BD is a systemic vasculitis that can affect arteries and veins of all sizes. Perivascular infiltration of neutrophils and monocytes and endothelial dysfunction caused by immune-mediated vasculitis increase the risk of thrombosis (7). Venous involvement in BD can be seen as superficial and deep vein thrombosis. Recurrent thrombophlebitis is most commonly observed in lower extremity veins. Thrombosis may also be seen in the superior-inferior and dural sinuses of the vena cava, which have a worse prognosis (2, 8). Our case is a case of BD that progressed with bilateral jugular venous thrombosis and responded to mycophenolate mofetil treatment.
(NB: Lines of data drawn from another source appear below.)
-- ==== Sys2Proof/Certificates/Slice0/Obligations.lean ====
section
/-! DEFINITION. The statements for the provers. OBLIGATIONS.json lists them with the rules they rest on. -/

open Sys2Proof Sys2Proof.Machine

/-- Decoding the words of a well-formed instruction gives it back. For every well-formed instruction, with every
operand at every value its field admits, the decoder reads the words the encoder writes as that same
instruction. No bit of an operand is dropped. (NOP is not well-formed: its word is MOVE $0, $16, log 19.)
(30_encoding.md 2. Formats, 30_encoding.md 3. Immediates and operands, 30_encoding.md 4. The opcode map in
prose) -/
def Obligations.DecodeOfEncodeIsTheInstruction : Prop :=
  ∀ i : Instr, i.WellFormed → decode (encode i) = .ok i

/-- The bytes of a well-formed instruction decode to it in either byte order. The bytes of an instruction, its first
halfword at the lower address and each halfword (the whole word for 32-bit JALX) in the data byte order, decode
in its ISA mode to the instruction, and the rest of the list is left over, for both byte orders. The halfword
order and the byte order of a fetch are PRESUMED by the spec (D11, D26; log 12). (30_encoding.md R82,
20_memory.md R54, 30_encoding.md R81) -/
def Obligations.EncodedBytesDecodeInEitherByteOrder : Prop :=
  ∀ (be : Bool) (i : Instr) (rest : List Byte), i.WellFormed →
    decodeBytes be i.isa16 ((encode i).bytes be ++ rest) = .ok (i, rest)

/-- A code that decodes has one instruction, whose words it is. Whenever the decoder accepts a code, the instruction
it gives is well-formed and its words are exactly that code: no bit of an accepted word is ignored. The
rejection of other values of the fields drawn as zero is D18 (log 20). (30_encoding.md 4. The opcode map in
prose, 30_encoding.md R91) -/
def Obligations.DecodedCodeIsEncodedBack : Prop :=
  ∀ (c : Code) (i : Instr), decode c = .ok i → i.WellFormed ∧ encode i = c

/-- The decoder accepts a code exactly where a row of the opcode table selects it. With opcodeRow the match, mask
and width of each row of the opcode table: a code that decodes is selected by the row of the instruction it
decodes to, and a code that the row of some well-formed instruction selects decodes to an instruction of that
row. The decoder is written from the figures, not from the table. (30_encoding.md R92, opcode_table.json) -/
def Obligations.DecoderAgreesWithTheOpcodeTable : Prop :=
  (∀ (c : Code) (j : Instr), decode c = .ok j → selects c j) ∧
  ∀ (c : Code) (i : Instr), i.WellFormed → selects c i → ∃ j, decode c = .ok j ∧ opcodeRow j = opcodeRow i

/-- Every encoding the opcode map calls not in source is rejected by name. Halfwords of a major opcode with no
16-bit page, the unlisted RR, CNVT, J(AL)R(C), I8 and RRR functions, EXTEND before a halfword with no extended
form (EXTEND then RR among them), the unlisted SHIFT and RRI-A functions, and every 32-bit MIPS word but JALX
are rejected, each with the word in the reason. That they are refused is the spec’s decision (D7, D9, D18, D25;
log 20). (30_encoding.md R93, 30_encoding.md R94, 30_encoding.md R95, 30_encoding.md R96, 30_encoding.md R97,
30_encoding.md R98, 30_encoding.md R99, 30_encoding.md R100, 30_encoding.md R105) -/
def Obligations.EncodingsWithNoPageAreRejected : Prop :=
  (∀ hw : Half, Code.isWide hw = false →
    (Code.op hw ∉ [0b01100#5, 0b11100#5, 0b11101#5] ∨
      (Code.op hw = 0b01100#5 ∧ Code.rx hw ∈ [0b000#3, 0b001#3, 0b010#3, 0b011#3, 0b110#3]) ∨
      (Code.op hw = 0b11100#5 ∧ hw.extractLsb' 0 2 ∈ [0b00#2, 0b10#2]) ∨
      (Code.op hw = 0b11101#5 ∧ Code.f5 hw ∈ [0b01000#5, 0b01001#5, 0b10011#5, 0b10100#5, 0b10101#5, 0b10110#5,
        0b10111#5, 0b11100#5, 0b11101#5, 0b11110#5, 0b11111#5]) ∨
      (Code.op hw = 0b11101#5 ∧ Code.f5 hw = 0b10001#5 ∧ Code.ry hw ∈ [0b010#3, 0b011#3, 0b110#3, 0b111#3]) ∨
      (Code.op hw = 0b11101#5 ∧ Code.f5 hw = 0b00000#5 ∧ hw.getLsbD 6 = true ∧ hw.getLsbD 5 = true)) →
    decode (.half hw) = .error (.notInSource16 hw)) ∧
  (∀ hw1 hw2 : Half, Code.op hw1 = 0b11110#5 →
    (Code.op hw2 ∈ [0b00011#5, 0b00111#5, 0b01111#5, 0b10111#5, 0b11101#5, 0b11110#5, 0b11111#5] ∨
      (Code.op hw2 = 0b01100#5 ∧ Code.rx hw2 ∈ [0b101#3, 0b110#3, 0b111#3]) ∨
      (Code.op hw2 = 0b00110#5 ∧ hw2.extractLsb' 0 2 = 0b01#2) ∨
      (Code.op hw2 = 0b01000#5 ∧ hw2.getLsbD 4 = true)) →
    decode (.pair hw1 hw2) = .error (.notInSource32 (hw1 ++ hw2))) ∧
  (∀ w : Word, w.extractLsb' 26 6 ≠ 0b011101#6 → decode (.mips32 w) = .error (.mips32NotInSource w))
Early initiation of steroid and immunosuppressive therapy is essential for prognosis in vascular involvement of BD. Glucocorticoids and immunosuppressives, such as cyclophosphamide, azathioprine, or cyclosporine, are recommended as the first choice for treating Behçet's disease venous thrombosis. It has been reported that monoclonal anti-tumor necrosis factor treatments can also be used in resistant cases (9). In different BD case reports, it has been reported that clinical response was obtained from mycophenolate mofetil treatment for treating cerebralsinus thrombosis (10, 11). We also preferred methylprednisolone and azathioprine as the first choice for treating our patient, and clinical and biochemical responses were obtained in the patient, who was continued with mycophenolate mofetil treatment because of the development of hepatotoxicity under azathioprine treatment.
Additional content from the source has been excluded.